Team
XINYU CAI
Data Science | Business Analytics
Class of 2022
YAXIN YANG
Data Science | Molecular Genetic
Class of 2022
Minghui Cen
Data Science | Business Analytics
Class of 2022
YILIN ZHOU
Data Science | Biology
Class of 2022
Mentor
Prof. Ajay Anand, Goergen Institute for Data Science
Sponsor
Dr. Erika Ramsdale, URMC
Introduction
Advanced age is the worst carcinogens, causing cancer incidence to rise exponentially in the latter decades of life [1]. Older patients normally have complicated healthy conditions and, in most circumstances, must be reviewed before considering whether to get cancer treatment since both overtreatment and undertreatment are dangerous. The geriatric assessment (GA) assists in diagnosing medical conditions and developing treatment and follow-up plans for older patients from a multidimensional and multidisciplinary perspective [2].
Project Vision
For our research, the goal is to figure out the following two questions:
- Can we use GA-based features to predict the 3-month RDI value?
- Among all 145 features, which ones are important?
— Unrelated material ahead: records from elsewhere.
-- ==== Sys2Proof/Laws/Link.lean ====
section
/-! SUPPORT. The control link: the transmitter, the notice queue, replies and received bytes keep the link sound. -/

namespace Sys2Proof.Machine

open Sys2Proof

/-! ### The transmitter (R171) -/

/-- With the transmitter at work a transmit boundary does nothing. -/
theorem Link.transmit_busy {l : Link} (h : l.sending ≠ none) : l.transmit = l := by
  unfold Link.transmit
  split
  · rfl
  · next e => exact absurd e h

/-- An IDLE transmitter takes the front reply. -/
theorem Link.transmit_reply {l : Link} {r : Reply} {rest : List Reply} (h : l.sending = none)
    (hr : l.replies = r :: rest) : l.transmit = { l with sending := some (.reply r), replies := rest } := by
  simp [Link.transmit, h, hr]

/-- With no reply waiting an IDLE transmitter takes the front notice. -/
theorem Link.transmit_notice {l : Link} {n : Notice} {rest : List Notice} (h : l.sending = none)
    (hr : l.replies = []) (hn : l.notices = n :: rest) :
    l.transmit = { l with sending := some (.notice n), notices := rest } := by
  simp [Link.transmit, h, hr, hn]

/-- With nothing waiting an IDLE transmitter stays IDLE. -/
theorem Link.transmit_idle {l : Link} (h : l.sending = none) (hr : l.replies = []) (hn : l.notices = []) :
    l.transmit = l := by
  simp [Link.transmit, h, hr, hn]

/-- A transmit boundary touches only the reply list, the notice queue and the frame being sent. -/
theorem Link.transmit_frame (l : Link) :
    l.transmit.framer = l.framer ∧ l.transmit.linkError = l.linkError ∧ l.transmit.queue = l.queue ∧
      l.transmit.noticesLost = l.noticesLost ∧ l.transmit.posted = l.posted := by
  unfold Link.transmit
  split
  · exact ⟨rfl, rfl, rfl, rfl, rfl⟩
  · split
    · exact ⟨rfl, rfl, rfl, rfl, rfl⟩
    · split <;> exact ⟨rfl, rfl, rfl, rfl, rfl⟩

/-- A link that is sound but perhaps for an IDLE transmitter with something waiting, and for posted notices. -/
structure Link.Fit (l : Link) : Prop where
  framer : l.framer.bounded
  queue : l.queue.length ≤ Config.requestCapacity
  overflow : l.overflowWaiting ≤ Config.overflowCapacity
  notices : l.notices.length ≤ Config.noticeCapacity
  order : repliedFirst l.queue
  owed : l.ordinaryOwed = l.queue.countP (fun r => r.replied)

theorem Link.Sound.fit {l : Link} (h : l.Sound) : l.Fit :=
  ⟨h.framer, h.queue, h.overflow, h.notices, h.order, h.owed⟩

/-- A transmit boundary leaves the transmitter at work wherever something waits. -/
theorem Link.transmit_working (l : Link) :
    l.transmit.sending = none → l.transmit.replies = [] ∧ l.transmit.notices = [] := by
  unfold Link.transmit
  split
  · next x e => intro h; simp [e] at h
  · split
    · intro h; simp at h
    · split
      · intro h; simp at h
      · next hn => intro _; exact ⟨by assumption, hn⟩

/-- A transmit boundary keeps a fit link, and makes it sound once no notice is posted. -/
theorem Link.Fit.transmit {l : Link} (h : l.Fit) : l.transmit.Fit := by
  obtain ⟨hf, _, hq, _, _⟩ := l.transmit_frame
  refine ⟨by rw [hf]; exact h.framer, by rw [hq]; exact h.queue, ?_, ?_, by rw [hq]; exact h.order, ?_⟩
  · refine Nat.le_trans ?_ h.overflow
    unfold Link.transmit Link.overflowWaiting
    split
    · exact Nat.le_refl _
    · split
      · next e => simp [e, List.countP_cons]
      · next e => split <;> simp [e]
  · refine Nat.le_trans ?_ h.notices
    unfold Link.transmit
    split
    · exact Nat.le_refl _
    · split
      · exact Nat.le_refl _
      · split
        · next e => simp [e]
        · exact Nat.le_refl _
  · rw [hq, ← h.owed]
    unfold Link.transmit Link.ordinaryOwed
    split
    · rfl
    · next e =>
      split
      · next r rest er => simp [e, er, List.countP_cons]
      · next er => split <;> simp [e, er]

theorem Link.Fit.sound {l : Link} (h : l.Fit) (w : l.sending = none → l.replies = [] ∧ l.notices = [])
    (hp : l.posted = []) : l.Sound :=
  ⟨h.framer, h.queue, h.overflow, h.notices, h.order, h.owed, w, hp⟩

theorem Link.Fit.transmit_sound {l : Link} (h : l.Fit) (hp : l.posted = []) : l.transmit.Sound :=
  h.transmit.sound l.transmit_working (by rw [l.transmit_frame.2.2.2.2, hp])

/-! ### Notices (R172) -/

/-- A notice taken by the queue, or lost, keeps a fit link; what is posted stays. -/
theorem Link.Fit.enqueueNotice {l : Link} (h : l.Fit) (n : Notice) : (l.enqueueNotice n).Fit := by
  unfold Link.enqueueNotice
  split
  · next c =>
    exact Link.Fit.transmit ⟨h.framer, h.queue, h.overflow, by simpa using c, h.order, h.owed⟩
  · exact ⟨h.framer, h.queue, h.overflow, h.notices, h.order, h.owed⟩

theorem Link.enqueueNotice_posted (l : Link) (n : Notice) : (l.enqueueNotice n).posted = l.posted := by
  unfold Link.enqueueNotice
  split
  · exact (Link.transmit_frame _).2.2.2.2
  · rfl

theorem Link.enqueueNotice_working (l : Link) (n : Notice)
    (w : l.sending = none → l.replies = [] ∧ l.notices = []) :
    (l.enqueueNotice n).sending = none →
      (l.enqueueNotice n).replies = [] ∧ (l.enqueueNotice n).notices = [] := by
  unfold Link.enqueueNotice
  split
  · exact Link.transmit_working _
  · exact w

/-- What taking the posted notices leaves of the state: the link and the count of free values change, nothing
else; and the link is sound again, with nothing posted. -/
theorem takePostedLoop_spec (fuel : Nat) : ∀ s : State, s.link.posted.length ≤ fuel → s.link.Fit →
    (s.link.sending = none → s.link.replies = [] ∧ s.link.notices = []) →
    takePostedLoop fuel s =
      { s with link := (takePostedLoop fuel s).link, freeCount := (takePostedLoop fuel s).freeCount } ∧
    (takePostedLoop fuel s).link.Sound := by
  induction fuel with
  | zero =>
    intro s hl h w
    exact ⟨rfl, h.sound w (List.length_eq_zero_iff.mp (Nat.le_zero.mp hl))⟩
  | succ n ih =>
    intro s hl h w
    unfold takePostedLoop
    split
    · next e => exact ⟨rfl, h.sound w e⟩
    · next m e =>
      have hf : ({ s.link with posted := [] } : Link).Fit :=
        ⟨h.framer, h.queue, h.overflow, h.notices, h.order, h.owed⟩
      exact ⟨rfl, (hf.enqueueNotice m).sound (Link.enqueueNotice_working _ m w)
        (Link.enqueueNotice_posted _ m)⟩
    · next a b rest e =>
      dsimp only
      have hk : Config.noticeOrder s.freeCount % (a :: b :: rest).length < (a :: b :: rest).length :=
        Nat.mod_lt _ (by simp)
      generalize Config.noticeOrder s.freeCount % (a :: b :: rest).length = k at hk
      generalize (a :: b :: rest).getD k a = m
      have hf : ({ s.link with posted := (a :: b :: rest).eraseIdx k } : Link).Fit :=
        ⟨h.framer, h.queue, h.overflow, h.notices, h.order, h.owed⟩
      have hn : (({ s.link with posted := (a :: b :: rest).eraseIdx k } : Link).enqueueNotice
          m).posted.length ≤ n := by
        rw [Link.enqueueNotice_posted]
        dsimp only
        rw [e] at hl
        rw [List.length_eraseIdx, if_pos hk]
        omega
      have hw := Link.enqueueNotice_working { s.link with posted := (a :: b :: rest).eraseIdx k } m w
      have := ih { s with freeCount := s.freeCount + 1
                          link := ({ s.link with posted := (a :: b :: rest).eraseIdx k }).enqueueNotice m }
        hn (hf.enqueueNotice m) hw
      exact ⟨this.1, this.2⟩

/-- Taking the posted notices (R172): the link and the count of free values change, nothing else; a link that was
sound but for posted notices is sound. -/
theorem takePosted_spec (s : State) (h : ({ s.link with posted := [] } : Link).Sound) :
    takePosted s = { s with link := (takePosted s).link, freeCount := (takePosted s).freeCount } ∧
      (takePosted s).link.Sound :=
  takePostedLoop_spec _ s (Nat.le_refl _)
    ⟨h.framer, h.queue, h.overflow, h.notices, h.order, h.owed⟩ h.working

/-- Taking the posted notices changes the link and the count of free values, nothing else. -/
theorem takePostedLoop_frame (fuel : Nat) : ∀ s : State,
    takePostedLoop fuel s =
      { s with link := (takePostedLoop fuel s).link, freeCount := (takePostedLoop fuel s).freeCount } := by
  induction fuel with
  | zero => exact fun s => rfl
  | succ n ih =>
    intro s
    unfold takePostedLoop
    split
    · rfl
    · rfl
    · exact ih _

theorem takePosted_frame (s : State) :
    takePosted s = { s with link := (takePosted s).link, freeCount := (takePosted s).freeCount } :=
  takePostedLoop_frame _ s

/-! ### Replies (R166) -/

/-- Forming a reply touches the request queue, the reply list, and, through a transmit boundary, the frame being
sent and the notice queue. -/
theorem Link.formReply_frame (l : Link) (st : Status) (p : List Byte) (r : Bool) :
    (l.formReply st p r).framer = l.framer ∧ (l.formReply st p r).linkError = l.linkError ∧
      (l.formReply st p r).noticesLost = l.noticesLost ∧ (l.formReply st p r).posted = l.posted := by
  unfold Link.formReply
  split
  · exact ⟨rfl, rfl, rfl, rfl⟩
  · obtain ⟨a, b, _, d, e⟩ := Link.transmit_frame
      { l with queue := markReplied l.queue, replies := l.replies ++ [Request.reply ‹_› st p r] }
    exact ⟨a, b, d, e⟩

theorem markReplied_length (q : List Request) : (markReplied q).length = q.length := by
  induction q with
  | nil => rfl
  | cons r rest ih =>
    unfold markReplied
    split
    · simp [ih]
    · simp

theorem repliedFirst_all {q : List Request} (h : ∀ x ∈ q, x.replied = false) : repliedFirst q := by
  induction q with
  | nil => trivial
  | cons r rest ih =>
    exact ⟨fun _ x hx => h x (List.mem_cons_of_mem _ hx), ih (fun x hx => h x (List.mem_cons_of_mem _ hx))⟩

theorem markReplied_first {q : List Request} (h : repliedFirst q) : repliedFirst (markReplied q) := by
  induction q with
  | nil => trivial
  | cons r rest ih =>
    unfold markReplied
    split
    · next e => exact ⟨fun k => by simp [e] at k, ih h.2⟩
    · next e =>
      exact ⟨fun k => by simp at k, repliedFirst_all (h.1 (by simpa using e))⟩

theorem markReplied_count {q : List Request} (h : q.find? (fun r => !r.replied) ≠ none) :
    (markReplied q).countP (fun r => r.replied) = q.countP (fun r => r.replied) + 1 := by
  induction q with
  | nil => simp at h
  | cons r rest ih =>
    unfold markReplied
    split
    · next e =>
      rw [List.find?_cons] at h
      simp only [e, Bool.not_true] at h
      simp [e, ih h]
    · next e => simp [e]

/-- A reply formed keeps the link sound (R166). -/
theorem Link.Sound.formReply {l : Link} (h : l.Sound) (st : Status) (p : List Byte) (r : Bool) :
    (l.formReply st p r).Sound := by
  unfold Link.formReply
  split
  · exact h
  · next q e =>
    have e' : l.queue.find? (fun r => !r.replied) ≠ none := by
      rw [← Link.nextRequest.eq_1, e]; simp
    refine Link.Fit.transmit_sound ⟨h.framer, ?_, ?_, h.notices, markReplied_first h.order, ?_⟩ h.posted
    · simpa [markReplied_length] using h.queue
    · have := h.overflow
      simpa [Link.overflowWaiting, Request.reply] using this
    · have := h.owed
      simp only [Link.ordinaryOwed, List.countP_append, markReplied_count e'] at this ⊢
      rw [← this]
      simp only [Request.reply, List.countP_cons, List.countP_nil]
      simp
      omega

/-! ### Frames received (R164) -/

theorem Link.Sound.receiveError {l : Link} (h : l.Sound) : l.receiveError.Sound :=
  ⟨trivial, h.queue, h.overflow, h.notices, h.order, h.owed, h.working, h.posted⟩

theorem repliedFirst_snoc {q : List Request} (h : repliedFirst q) (x : Request) (hx : x.replied = false) :
    repliedFirst (q ++ [x]) := by
  induction q with
  | nil => exact ⟨fun _ y hy => by simp at hy, trivial⟩
  | cons r rest ih =>
    refine ⟨fun k y hy => ?_, ih h.2⟩
    rcases List.mem_append.mp hy with m | m
    · exact h.1 k y m
    · rw [List.mem_singleton.mp m]; exact hx

/-- A request that passes the link check keeps the link sound (Table 9-3). -/
theorem Link.Sound.takeRequest {l : Link} (h : l.Sound) (kind tag : Byte) (p : List Byte) :
    (l.takeRequest kind tag p).Sound := by
  unfold Link.takeRequest
  split
  · next c =>
    refine ⟨trivial, by simpa using c, h.overflow, h.notices, repliedFirst_snoc h.order _ rfl, ?_,
      h.working, h.posted⟩
    have := h.owed
    simpa [Link.ordinaryOwed] using this
  · split
    · next c =>
      refine Link.Fit.transmit_sound ⟨trivial, h.queue, ?_, h.notices, h.order, ?_⟩ h.posted
      · simp only [Link.overflowWaiting, List.countP_append] at c ⊢
        simp [overflowReply]
        omega
      · have := h.owed
        simpa [Link.ordinaryOwed, overflowReply] using this
    · exact h.receiveError

theorem Link.Sound.judgeFrame {l : Link} (h : l.Sound) (body check : List Byte) :
    (l.judgeFrame body check).Sound := by
  unfold Link.judgeFrame
  split
  · split
    · exact h.takeRequest _ _ _
    · exact h.receiveError
  · exact h.receiveError

theorem Link.Sound.framed {l : Link} (h : l.Sound) {f : Framer} (hf : f.bounded) :
    ({ l with framer := f } : Link).Sound :=
  ⟨hf, h.queue, h.overflow, h.notices, h.order, h.owed, h.working, h.posted⟩

theorem Link.Sound.takeByte {l : Link} (h : l.Sound) (b : Byte) : (l.takeByte b).Sound := by
  have hf := h.framer
  unfold Link.takeByte
  split
  · split
    · exact h.framed (by simp [Framer.bounded])
    · exact h
  · exact h.framed (by simp [Framer.bounded])
  · dsimp only
    split
    · next c => exact h.framed ⟨c.1, c.2, by simp; omega⟩
    · exact h.receiveError
  · next n got e =>
    rw [e] at hf
    obtain ⟨h1, h2, h3⟩ := hf
    split
    · next c => exact h.framed ⟨h1, h2, by simpa using c⟩
    · next c => exact h.framed ⟨by simp; omega, by simp; omega, by simp⟩
  · next body got e =>
    rw [e] at hf
    obtain ⟨h1, h2, h3⟩ := hf
    split
    · next c => exact h.framed ⟨h1, h2, by simpa using c⟩
    · exact h.judgeFrame _ _

/-- A received byte keeps the link sound (R162, R164). -/
theorem Link.Sound.receiveByte {l : Link} (h : l.Sound) (b : RxByte) : (l.receiveByte b).Sound := by
  unfold Link.receiveByte
  split
  · exact h.takeByte _
  · split
    · exact ⟨h.framer, h.queue, h.overflow, h.notices, h.order, h.owed, h.working, h.posted⟩
    · exact h.receiveError

/-- A run of received bytes keeps the link sound. -/
theorem Link.Sound.receiveBytes (bytes : List RxByte) :
    ∀ {l : Link}, l.Sound → (bytes.foldl Link.receiveByte l).Sound := by
  induction bytes with
  | nil => exact fun h => h
  | cons b rest ih => exact fun h => ih (h.receiveByte b)

end Sys2Proof.Machine
end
Our project is at the beginning phase of the grand research of the Wilmot Cancer Institute’s Geriatric Oncology Research team at the University of Rochester, whose ultimate goal is to increase the effectiveness of chemotherapy in treating older people with advanced cancer.
Project Goals
- Feature selection based on understanding and rigid thresholds
- Predictive models to assess the efficiency of medication features in chemotherapy results
- Refine Data Preprocessing Pipeline
Dataset
The GAP-70 dataset collects information on 718 patients in the US who are above the age of 70 and have been diagnosed with advanced caner. It has one record for each patient and 145 features, including GA-based features and the target variable Relative Dose Intensity (RDI).
Target Variable: RDI
RDI is an indicator frequently used for measuring and monitoring the quality of cancer treatment. It takes into account both the dosage amplitude and frequency of cancer treatment. It has 77 missing values, reaching a null percentage of 10.6% and being eliminated in our research.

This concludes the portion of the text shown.